# Oscar's growing size !!



## Cherry (Feb 20, 2013)

Hi I wonder if any one can put my mind at rest, is Oscar to heavy ? He's 6 1/2 months old and seems to be growing before our eyes. I weighed him the other day and to my shock he's now 22.6 kg which is about 3 1/2 stones. The reason I'm asking is you hear so much about joint damage and hip dysplasia. I would be very grateful for any feedback as I'm new to owning a vizsla, but want to the best by my boy


----------



## mlwindc (Feb 8, 2013)

Our pup was 50 lbs at just before 6 months, so about the same size, maybe even a bit bigger.
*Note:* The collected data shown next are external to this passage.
/-- Every command has a next state in every state, leaves the queue of waiting commands alone, and changes only the
parts that `touches` lists for it. The queue, the commands that do nothing where no such frame is at the head, and the
completions that other commands settle are the model's (assumptions 1, 3 and 8). -/
def Obligations.CommandsStayInTheirParts : Prop :=
  ∀ (c : Instr) (s : State), ∃ t, exec c s = .next t ∧ t.pending = s.pending ∧ Keeps (touches c) s t

/-- The state after reset meets every invariant stated below. The form of histories is the model's (assumption 15), and
so are the inputs at the end of the reset (assumption 2). -/
def Obligations.ResetIsSound : Prop :=
  StoresOk State.reset ∧ EventsBounded State.reset ∧ PortsOk State.reset ∧ BuildersOk State.reset ∧ TakesOk State.reset
    ∧ EntriesOk State.reset ∧ EngineOk State.reset ∧ MonitorsOk State.reset ∧ HistoriesOk State.reset

/-- PIN_RESET gives every block its "After pin reset" values, whatever the state before. The relays', the serial ports'
and the model's own fields have the model's values, and the turns of the event queues are kept (assumptions 4, 8, 11,
13, 16, 23, 24, 27, 33, 35). -/
def Obligations.PinResetClearsEverything : Prop :=
  ∀ (fbk selA selB selC : Bool) (s : State), ∃ t, exec (.pinReset fbk selA selB selC) s = .next t
    ∧ (∀ l, t.lanes.get l = { state := .unset, format := none, lastLine := none, expected := none, frames := 0,
                              index := 0, timer := false, inFrame := false, accepted := 0, checksum := 0,
                              malformed := 0, gaps := 0 })
    ∧ (∀ l, t.relays.get l = { input := none, shown := false, waiting := [], output := none })
    ∧ (∀ g, t.groups.get g = { present := false, lastCount := none, pendingD := false, seenFrame := false,
                               seenLine := false })
    ∧ (∀ g, t.strip.get g = { state := .idle, sets := [],
                              last := { ch := .fill 4 { value := 0, v := true, u := false, c := false, z := false },
                                        d := false },
                              readMark := false, writeMark := false, reads := 0, lastFault := false,
                              since := .fill 3 false, latch := false, underflows := 0, overflows := 0,
                              corrections := 0 })
    ∧ (∀ g, t.embed.get g = { state := .holding, sets := [],
                              last := { ch := .fill 4 { value := 0, v := true, u := false, c := false, z := false },
                                        d := false },
                              readMark := false, writeMark := false, reads := 0, lastFault := false,
                              since := .fill 3 false, latch := false, underflows := 0, overflows := 0,
                              corrections := 0 })
    ∧ (∀ n k, (t.hist.get n).read k
        = { smp := { value := 0, v := true, u := false, c := false, z := false }, d := false })
    ∧ (∀ n, t.trackers.get n = { collecting := false, pos := 0, bit1 := false, flag := false })
    ∧ t.tone = 0 ∧ t.serial = { inStarted := false, handed := none, sending := none }
    ∧ (∀ d, t.live.get d = { primary := 97, secondary := none, gain := .code 120, invert := false, mode := .pcm,
                             delay := 0, ramp := 1 } ∧ t.stagedDest.get d = none)
    ∧ (∀ g, t.plan.get g = .pass ∧ t.stagedPlan.get g = none)
    ∧ (∀ dom, t.takes.get dom = []) ∧ (∀ it, t.owners.get it = none)
    ∧ (∀ d, t.engine.get d = { xfade := none, j := none, e := 1024, block := 0, blocked := false, trigger := false,
                               blockers := [], resetMark := false })
    ∧ (∀ l, t.builders.get l = { phase := .stopped, acc := 0, bypass := .out })
    ∧ (∀ g, t.embCounts.get g = { next := 0, owed := 0 })
    ∧ (∀ d, t.monitors.get d = { enable := false, silenceAt := 2653, overloadAt := 7476353, ns := 300, edge := .none,
                                 overloadEvent := false, activity := .idle, ticks := 0, peak := 0, clip := false,
                                 changed := false, pendingChanged := false, silenceCount := 0, silent := false,
                                 overloaded := false, lastPeak := 0, lastClip := false, lastChanged := false,
                                 lastOverloaded := false, holds := .fill 3 0 })
    ∧ t.ref = { state := .absent, edgeSeen := false, intervalOpen := false, good := 0, nonGood := 0, recent := [],
                period480 := 10000000000, format := 0, hfp := false, k := 1, t := 0, frameCount := 0,
                boundaryDue := false, tickCount := 0 }
    ∧ t.fallback = { state := .disarmed, fbk := fbk }
    ∧ (∀ l, t.port l
        = { selected := match l with | .a => selA | .b => selB | .c => selC,
            skip := match l with | .a => selA | .b => selB | .c => selC,
            bits := [], length := 0, stored := [], copy := none, queue := [], slot := none, delivered := false,
            drop := false, framing := false })
    ∧ (∀ l, t.eventQueue l = { subs := 31, notices := [], coming := [], turns := (s.eventQueue l).turns })
    ∧ t.eventNo = 0
    ∧ (∀ l, t.faults.get l = none ∧ t.work.get l = .idle)
    ∧ t.handed = [] ∧ t.free = s.free ∧ t.pending = s.pending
Vet said he was perfectly healthy and had no concerns about growing too fast (he's trim, just solid, I suppose). I asked because I had similar worries. FWIW, growth has slowed down a lot in the last few weeks - he has eaten a lot less so I am hoping he is reaching his plateau.


----------



## Rudy (Oct 12, 2012)

MY BOY JUST OVER AGE 3 THE WAY I FEED AND TRAIN HIM

AND THIS WAS AFTER SOME GREAT STUFF TO SAVE HIM

RIGHT AT 67.5LBS


----------



## Ozkar (Jul 4, 2011)

Don't sweat it, Astro is a touch over 80lbs with not an ounce of fat. I think from memory he was well over that weight at that age. So while your pup might turn out bigger than some, he's certainly no monster.....


----------



## Cherry (Feb 20, 2013)

Thank you to all that replied, it's really put my mind at rest


----------